The wind blew all night in the trees, loud swishing & shushing in the high-high branches of the ridge top redwoods. Corrie had said yesterday that there was a wind advisory for the weekend; I had not noticed it on the forecast when preparing for the backpacking trip. In the morning, Saturday morning, I woke at my usual time, early and in a tent, in the first trail camp at Butano State Park and the sound continued. The sound is really two sounds; there is also a low infrasonic rumble which is much further away.
There was only one time in the night that I heard a branch fall. I had been trying to fall asleep and so I spent the next hour making a big effort to avoid thinking too deeply about what falling branches might imply about my current specific location in the middle of a stand of trees over 100 feet tall with little of substance between my person and heavy things up high and wind advisories and loudly whispering trees’ tops. I was not very good at avoiding thinking about what it meant. Phrases like “he died doing what he loved” kept crossing my mind, and while it is true that I did love doing this, this was not how I had imagined it. But I heard no more branches-falling-in-the-night sounds for a long time even though the wind continued relentlessly.

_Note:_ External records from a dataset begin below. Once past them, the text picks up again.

-- ==== Sys2Proof/Machine/Fields.lean ====
section
/-! DEFINITION. The field maps of the control spaces (R46, R84, R130, R131, R154, R183, R184, R204, R205, R221, R222,
R240, R241, R258, R272, R285, R300, R313, R314, R328, R338, R357): where each field stands, its access type and its
reset value. -/

namespace Sys2Proof.Machine

/-- Where a field stands: space, entry, lowest bit and width. -/
structure Fld where
  sp : Nat
  e  : Nat
  lo : Nat
  w  : Nat
  deriving DecidableEq, Repr

/-- Access types of R5; a bit in no field is reserved. -/
inductive Acc where
  | rw
  | r
  | rs
  | w1c
  | wo
  deriving DecidableEq, Repr

/-- A row of a field map. -/
structure FieldDef where
  f   : Fld
  acc : Acc
  rst : Nat
  deriving DecidableEq, Repr

/-- Whether the variant's switch cores work in MODE 1, static limits (R240). -/
def swMode (n : Nat) : Bool := n == 8

/-- Arrangement of the fabric (R12, R241). -/
def fabArr (n : Nat) : Nat := if n = 2 then 0 else if n = 4 then 1 else 2

/-- Row of a slate (R12). -/
def fabRow (n sl : Nat) : Nat := if n = 2 then 0 else if n = 4 then sl / 2 % 2 else sl / 4 % 2

/-- Column of a slate (R12). -/
def fabCol (n sl : Nat) : Nat := if n = 2 then sl % 2 else if n = 4 then sl % 2 else sl % 4

/-- The twin of a slate: its index XOR 1 (R12). -/
def twinOf (sl : Nat) : Nat := sl ^^^ 1

/-- Direction of link `l`: 0 west, 1 east, 2 across rows, 3 to the twin (R12, R241). On the SV8-4 links 0 and 1 join
the twin and 2 and 3 cross rows; on the SV8-8 the links stand west, east, across, twin. -/
def linkDir (n l : Nat) : Nat :=
  if n = 2 then 3 else if n = 4 then (if l < 2 then 3 else 2) else l

/-- Slate at the far end of link `l` (R12, R241). -/
def linkNeigh (n sl l : Nat) : Nat :=
  match linkDir n l with
  | 0 => sl / 4 * 4 + (sl + 3) % 4
  | 1 => sl / 4 * 4 + (sl + 1) % 4
  | 2 => if n = 4 then sl ^^^ 2 else sl ^^^ 4
  | _ => twinOf sl

/-- Whether link `l` joins columns 3 and 0 (R227, R241). -/
def linkWrap (n sl l : Nat) : Bool :=
  n == 8 && ((l == 0 && fabCol n sl == 0) || (l == 1 && fabCol n sl == 3))

/-- The classes with a policer (R258). -/
def polClass (c : Nat) : Bool := c == 1 || c == 2 || c == 3 || c == 7

/-- STCFG reset limits in cells, per class (R233). -/
def stLimNet (c : Nat) : Nat := match c with | 7 => 512 | 3 => 16384 | 2 => 8192 | 1 => 4096 | _ => 0
/-- STCFG reset limits of INT ports. -/
def stLimInt (c : Nat) : Nat := match c with | 7 => 256 | 6 => 1024 | 4 => 4096 | 3 => 4096 | 5 => 2048 | 2 => 2048 | 1 => 2048 | _ => 0
/-- STCFG reset limits of DRV ports. -/
def stLimDrv (c : Nat) : Nat := match c with | 7 => 256 | 4 => 2048 | 3 => 2048 | 1 => 1024 | _ => 0
/-- STCFG reset limits of FAB ports. -/
def stLimFab (c : Nat) : Nat :=
  match c with | 7 => 256 | 6 => 1024 | 5 => 2048 | 4 => 8192 | 3 => 8192 | 2 => 4096 | 1 => 4096 | _ => 0

/-- Kinds of switch-core port (R223): 0 NET, 1 INT, 2 DRV, 3 FAB. -/
def portKind (p : Nat) : Nat := if p = 0 then 0 else if p < 4 then 1 else if p < 10 then 2 else if p < 14 then 3 else 1

/-- QCFG reset values (R258) for queue 8p + c. -/
def qPriv (i : Nat) : Bool := i % 8 == 7 || (i % 8 == 6 && i / 8 != 0)
/-- QCFG reset weight. -/
def qWeight (i : Nat) : Nat := match i % 8 with | 5 => 64 | 4 => 64 | 3 => 128 | 2 => 32 | _ => 16
/-- QCFG reset IDLE_SLOPE. -/
def qSlope (i : Nat) : Nat :=
  match i % 8, portKind (i / 8) with
  | 7, 0 => 4000 | 7, 3 => 10000 | 7, _ => 6400
  | 6, 0 => 0 | 6, 3 => 50000 | 6, _ => 32000
  | _, _ => 0
/-- QCFG reset HI_CREDIT. -/
def qHi (i : Nat) : Nat := if qPriv i then 256 else 0

/-! ### Field constants -/

namespace F

/-- Common fault quad: STAT (R84). -/
def STAT_REAL (sp : Nat) : Fld := ⟨sp, 0xF00, 0, 32⟩
def STAT_INJ (sp : Nat) : Fld := ⟨sp, 0xF00, 32, 32⟩
def MASK (sp : Nat) : Fld := ⟨sp, 0xF01, 0, 32⟩
def INJ_SRC (sp : Nat) : Fld := ⟨sp, 0xF02, 0, 5⟩
def INJ_FIRE (sp : Nat) : Fld := ⟨sp, 0xF02, 5, 1⟩
def INJ_COUNT (sp : Nat) : Fld := ⟨sp, 0xF02, 16, 16⟩
def F_SRC (sp : Nat) : Fld := ⟨sp, 0xF03, 0, 5⟩
def F_VALID (sp : Nat) : Fld := ⟨sp, 0xF03, 5, 1⟩
def F_INJ (sp : Nat) : Fld := ⟨sp, 0xF03, 6, 1⟩
def F_MORE (sp : Nat) : Fld := ⟨sp, 0xF03, 7, 1⟩
def F_TB (sp : Nat) : Fld := ⟨sp, 0xF03, 16, 48⟩
def DETAIL (sp i : Nat) : Fld := ⟨sp, 0xF04 + i, 0, 64⟩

I somehow thought, while in my tent in the middle of the windy night, that I would be able to do some empirical science in the morning having to do with counting the newly fallen branches per square meter, and perhaps the pattern that they fell in to determine the source tree and if I should only move my tent or remove my person from the park entirely. What I failed to remember during this nighttime exercise in both actuarial warding and failed distraction was that the forest is already completely littered with fallen branches. Even without my glasses, in the dim morning light on my way to the camp pit toilet, I could not avoid noticing this fact. There is a lot of time in the forest for branches to fall.

Corrie had also mentioned yesterday that this particular toilet had been rebuilt numerous times because trees keep falling on it. That observation is much more ominous now, in all this wind, surrounded by all these trees and searching for some statistical evidence to support a decision about what I should do with regard to my personal safety.

Later, after the bathroom, and after not counting any branches, while I was fetching my coffee things from the metal bear box I noticed something and admitted that I had told myself a very different story about the metal twang in the branch-falling-in-the-night sound last night. My water bottle was lying on its side.